梳妆镜不是固定的,是但买来的。

她拿起来仔细看了一下。

又和葛兰在房里检查了一个小时,才下楼问那个雄性。

“你们结婚的多久了?感情好吗?”

“我们没结婚,感情很好,准备过两年在结婚。”雄性一本正经的回答。

“你们都到了结婚的年纪了,为什么要过两年结婚?”北清戈觉得作为女人一定要自爱。

一旦被对方得逞了,对方就不会把你当回事了。

“因为我们还年轻。”雄性理所当然的回答。

北清戈又问了一些问题,雄性就表示伤心得受不了,眼泪汪汪的,一直哭。

最后,她也问的不耐烦了,就走了。

俩人离开别墅,去医院的路上,北清戈就道:“你有什么发现?”

“我发现衣柜里有很多新衣服,窗台上还摆放着一盆月季。那个雄性有问题。”

葛兰笃定的说。

“怎么说?”

“一个想要死的人,不会买那么多新衣服,更不会每天花时间精心照顾花草,尤其是月季这种对阳光和风要求很高的,在室内根本没办法养,但是阳台里面的月季却养的枝叶茂盛,满头花朵,肯定是有人每天白天拿出去,偶尔下雨刮大风,才拿进来的,一个热爱生活的人,怎么可能自杀。”

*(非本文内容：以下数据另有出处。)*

/-- SQ_TAIL_DOORBELL, CQ_HEAD_DOORBELL and EV_HEAD_DOORBELL (R56, R57, R209, R213, R214, R417, R423, Tables 6.6 and 6.7): a valid value
becomes the index, a head also ends its queue's waits and a ring's halt; an invalid one changes no index and raises EV_DOORBELL_BAD with
its reason: 0x04 for a queue that is not enabled, 0x01 for bits [31:17], 0x02 for POS, 0x03 for a count past the free space or the tail.
A beat's registers are taken in ascending order. A write that breaks R54 to R56 is discarded whole, so is one with a partly enabled
group, one beyond the two ring heads, and one that rings an enabled native SQ. The order of the reasons, and that a ring's head is judged
without an enabled condition, are the model's choices (log 31). -/
def Obligations.DoorbellWrites : Prop :=
  (∀ (x : State) (a q v : Nat),
    let n := x.sqN q
    let why := if x.on (SQ_STAT.ENABLED q) = false then 4 else if 2 ^ 17 ≤ v then 1 else if n ≤ v % 65536 then 2
      else if n - ixCount n (x.sqHead q) (x.sqTail q) < ixCount n (x.sqTail q) v then 3 else 0
    x.sqDoorbell a q v = if why = 0 then x.put (SQ_TAIL.INDEX q) v
      else (x.bump (SQ_CNT.BAD q) 1).raise 261 0 (why + a * 2 ^ 8 + q * 2 ^ 18 + v % 2 ^ 17 * 2 ^ 40))
  ∧ (∀ (x : State) (a c v : Nat),
    let n := x.cqN c
    let why := if x.cqEnabled c = false then 4 else if 2 ^ 17 ≤ v then 1 else if n ≤ v % 65536 then 2
      else if x.cqCount c < ixCount n (x.cqHead c) v then 3 else 0
    let u := x.put (CQ_HEAD.INDEX c) v
    x.cqDoorbell a c v = if why = 0 then u.modCq c fun q => { q with posted := false, retry := false, stallTold := q.stallTold && u.cqFull c }
      else x.raise 261 0 (why + a * 2 ^ 8 + 0x7F * 2 ^ 18 + 1 * 2 ^ 25 + v % 2 ^ 17 * 2 ^ 40))
  ∧ (∀ (x : State) (a r v : Nat),
    let n := x.evN r
    let h := x.get (evF r EV_HEAD.INDEX)
    let why := if 2 ^ 17 ≤ v then 1 else if n ≤ v % 65536 then 2
      else if ixCount n h (x.get (evF r EV_TAIL.INDEX)) < ixCount n h v then 3 else 0
    let u := x.put (evF r EV_HEAD.INDEX) v
    x.evDoorbell a r v = if why = 0 then u.modRing r fun y => { y with halted := false, holdoff := if v = h then y.holdoff else u.get (evF r EV_IRQ.HOLDOFF) != 0 }
      else x.raise 261 0 (why + a * 2 ^ 8 + 0x7F * 2 ^ 18 + (2 + r) * 2 ^ 25 + v % 2 ^ 17 * 2 ^ 40))
  ∧ ∀ (s : State) (b : Beat) (l : List Beat), s.Works → s.isReady = true → s.freset.busy = false → s.tet.waiting = none → s.toShadow = false →
    let a := b.addr.toNat
    let sq := fun (k : Nat) => 16 * (a - 640) + k
    let beyond := pushRegion a = .evHead ∧ ∃ k, 2 ≤ k ∧ k < 16 ∧ grpStrb b k ≠ 0
    ∀ c ∈ [Instr.sqTailDoorbell, Instr.cqHeadDoorbell, Instr.evHeadDoorbell],
      let does := fun (x : State) => exec (c (b :: l)) s = .next (State.settle x.sawWork)
      (pushRegion a = .sqTail ∨ pushRegion a = .cqHead ∨ pushRegion a = .evHead →
        (wholeWrite (b :: l) = false ∨ l ≠ [] → does (s.pushDiscard 1 a none))
        ∧ (b.last = true → l = [] → beyond → does (s.pushDiscard 3 a none))
        ∧ (∀ k ks, b.last = true → l = [] → ¬ beyond → partly b = k :: ks →
            does (s.pushDiscard 4 a (if pushRegion a = .sqTail then some (sq k) else none))))
      ∧ (b.last = true → l = [] → partly b = [] →
        (pushRegion a = .sqTail →
          (∀ k, (rung b).find? (fun k => s.on (SQ_STAT.ENABLED (sq k)) && s.native (sq k)) = some k → does (s.pushDiscard 6 a (some (sq k))))
          ∧ ((∀ k ∈ rung b, s.on (SQ_STAT.ENABLED (sq k)) = true → s.native (sq k) = false) →
              does ((rung b).foldl (fun x k => x.sqDoorbell a (sq k) (grpVal b k)) s)))
        ∧ (pushRegion a = .cqHead → does ((rung b).foldl (fun x k => x.cqDoorbell a (16 * (a - 512) + k) (grpVal b k)) s))
        ∧ (pushRegion a = .evHead → ¬ beyond → does ((rung b).foldl (fun x k => x.evDoorbell a k (grpVal b k)) s)))

/-- DOORBELL_SHADOW_WRITE and DOORBELL_SHADOW_DRAIN (R32, R58 to R60): while the top is off a write goes whole into the shadow, the first
one as wake source 0, and is held when 64 beats would not hold it (a write of more than 64 beats is held for good: the model's choice,
log 87); later the writes are taken in oldest first, each with its effect, until the shadow is empty or a write must wait. Before READY a
write is discarded. -/
def Obligations.ShadowCommands : Prop :=
  (∀ (s : State) (l : List Beat), s.Works →
    (s.isReady = false → exec (.doorbellShadowWrite l) s = .next s.settle)
    ∧ (s.isReady = true → s.freset.busy = false → s.tet.waiting = none → s.topOn = false →
        (s.shadowBeats + l.length ≤ 64 → s.tet.shadow ≠ [] → exec (.doorbellShadowWrite l) s = .next (State.settle (State.sawWork
          { s with tet := { s.tet with shadow := s.tet.shadow ++ [l] } })))
        ∧ (s.shadowBeats + l.length ≤ 64 → s.tet.shadow = [] → exec (.doorbellShadowWrite l) s = .next (State.settle (State.sawWork
          { s.fireSlot 0 with tet := { (s.fireSlot 0).tet with shadow := (s.fireSlot 0).tet.shadow ++ [l] } })))
        ∧ (64 < s.shadowBeats + l.length → exec (.doorbellShadowWrite l) s = .next (State.settle { s with tet := { s.tet with waiting := some l } }))))
  ∧ (∀ s : State, s.TopWorks → s.tet.sleepStep < 2 → s.freset.busy = false →
      exec .doorbellShadowDrain s = .next (State.settle (State.drainShadow 65 s).pushRetry))
  ∧ (∀ (u : State) (n : Nat),
      (u.tet.shadow = [] → State.drainShadow n u = u)
      ∧ (∀ l r t, u.tet.shadow = l :: r → u.takeWrite l = some t →
          State.drainShadow (n + 1) u = State.drainShadow n { t with tet := { t.tet with shadow := r } })
      ∧ (∀ l r, u.tet.shadow = l :: r → u.takeWrite l = none → State.drainShadow (n + 1) u = u))

/-- RING_FETCH and STALE_REFETCH (R209 to R212): a fetch asks for up to 16 entries on stream 34 of port 0 and moves the fetch index; a
stale head is refetched up to 8 times, and then completes ST_STALE_ENTRY with the next index and host tag 0xFFFF. -/
def Obligations.FetchCommands : Prop :=
  ∀ (s : State) (q : Fin 128), s.Works → s.engineOn = true →
    (let k := s.fetchLen q.val
     let i := (s.sqOf q.val).fetchIdx
     s.on (SQ_STAT.ENABLED q.val) = true → s.native q.val = false → k ≠ 0 →
       k ≤ 16 ∧ exec (.ringFetch q) s = .next (State.settle
         ((s.modSq q.val fun x => { x with fetchIdx := ixAdd (s.sqN q.val) i k, fetching := x.fetching + k }).ask
           (spoolRead 0 34 (s.sqAddr q.val i) (64 * k) (.fetch q.val i k)))))
    ∧ (∀ (t : Fin 4096) (i : Nat), s.staleHead q.val = some i → s.refetchOut q.val = false →
        ((s.sqOf q.val).tries < 8 → exec (.staleRefetch q t) s = .next (State.settle
          ((s.modSq q.val fun x => { x with tries := x.tries + 1, refetching := true }).ask
            (spoolRead 0 34 (s.sqAddr q.val i) 64 (.refetch q.val i)))))
        ∧ (8 ≤ (s.sqOf q.val).tries → (s.tagOf t.val).held = false → s.tagOk q.val = true →
            let u := (s.newTag t.val q.val noDesc).headNext q.val
            let v := (u.modSq q.val fun x => { x with tries := 0, refetching := false }).bump (SQ_CNT.STALE q.val) 1
            exec (.staleRefetch q t) s = .next (State.settle
              (v.cosInsert t.val { status := 0x15, hostTag := 0xFFFF, head := v.sqHead q.val }))))

/-- The intake of a descriptor (R215, R216, R263): it takes its tag, its SQ's turn passes on, and it completes with the first check that
fails, or goes on to its work. Each of the 19 descriptor rows takes in the front descriptor of the SQ whose turn it is when that descriptor
has its opcode (Table 7.3), and NOP's also one that Table 7.3 does not list (the model's choice, log 34); a row that is not the front's
changes nothing (the model's choice, log 2). -/
def Obligations.DescriptorIntake : Prop :=
  (∀ (s : State) (q t : Nat) (d : Desc),
     let u := if s.native q then s.modSq q fun x => { x with slot := x.slot.drop 1 } else s.headNext q
     let v := ({ u with rrSq := (q + 1) % 128 } : State).newTag t q d
     (v.tagOf t).held = true ∧ (v.tagOf t).desc = d ∧ (v.tagOf t).sq = q ∧ (v.tagOf t).inserted = false
     ∧ (∀ st x, v.intakeBad (v.tagOf t).tenant d = some (st, x) → s.takeIn q t d = v.complete t st x 0 0)
     ∧ (v.intakeBad (v.tagOf t).tenant d = none → s.takeIn q t d = v.takeOn t))
  ∧ (∀ (s : State) (q : Fin 128) (t : Fin 4096) (d : Desc), s.TopWorks → s.engineOn = true → s.on GEO_STAT.BUSY = false →
     (s.tagOf t.val).held = false → s.nextSq = some q.val → s.sqFront q.val = some d →
     let taken := fun (c : Instr) => exec c s = .next (State.settle (s.takeIn q.val t.val d))
     let rows : List (Nat × (Fin 128 → Fin 4096 → Instr)) := [(opRead, .read), (opReadRaw, .readRaw), (opCopy, .copy),
       (opAppend, .programAppend), (opProgAt, .programAt), (opErase, .erase), (opEraseCheck, .eraseCheck), (opStripeOpen, .stripeOpen),
       (opStripeClose, .stripeClose), (opSubstitute, .substitute), (opRebuild, .rebuild), (opTallyWrite, .tallyWrite),
       (opTallyScan, .tallyScan), (opFlush, .flush), (opAbort, .abort), (opRlhSync, .rlhSync), (opDieCmd, .dieCmd), (opRoutine, .routine)]
     (∀ r ∈ rows, (dOp d = r.1 → taken (r.2 q t)) ∧ (dOp d ≠ r.1 → exec (r.2 q t) s = .next s.settle))
     ∧ (dOp d = opNop → taken (.nop q t)) ∧ (opcodes.contains (dOp d) = false → taken (.nop q t))
     ∧ (dOp d ≠ opNop → opcodes.contains (dOp d) = true → exec (.nop q t) s = .next s.settle))

/-- R220: the first insertion of a tag's completion into the COS is final; a later attempt finds the entry occupied and inserts nothing. -/
def Obligations.FirstInsertionIsFinal : Prop :=
  ∀ (s : State) (t : Nat) (c : Cpl), (s.tagOf t).inserted = true → s.cosPut t c = s ∧ s.cosInsert t c = s

/-- R265, R219: a completion that is inserted occupies COS entry t with its SQ, and with detail 0x22 when the deadline had passed and
Table 7.8 marks its status; its CQ's waiting list gains the tag at the end. -/
def Obligations.InsertionFillsTheEntry : Prop :=
  ∀ (s : State) (t : Nat) (c : Cpl), (s.tagOf t).held = true → (s.tagOf t).inserted = false →
    let u := s.cosPut t c
    let d := if statusDeadline c.status then (if (s.tagOf t).past then 0x22 else 0) else c.detail
    (u.tagOf t).inserted = true ∧ u.cosOf t = { c with sq := (s.tagOf t).sq, detail := d }
    ∧ (u.cqOf (s.tagOf t).cq).waiting = (s.cqOf (s.tagOf t).cq).waiting ++ [t]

葛兰继续道:“再说,要说是因为那个侍者纠缠的话,纠缠了这么多年,要死早就死了,何必等到现在。”

北清戈也这么认为。

“我也发现问题了,那个吊灯,刚刚换上的,说是一周前,具体如何,我们需要去卖家调查一下,另外,还有那个梳妆镜,我看见后面安装的地方被人掰开过得,也就是说,有可能镜子被人换过,具体什么时候换的,需要查证。”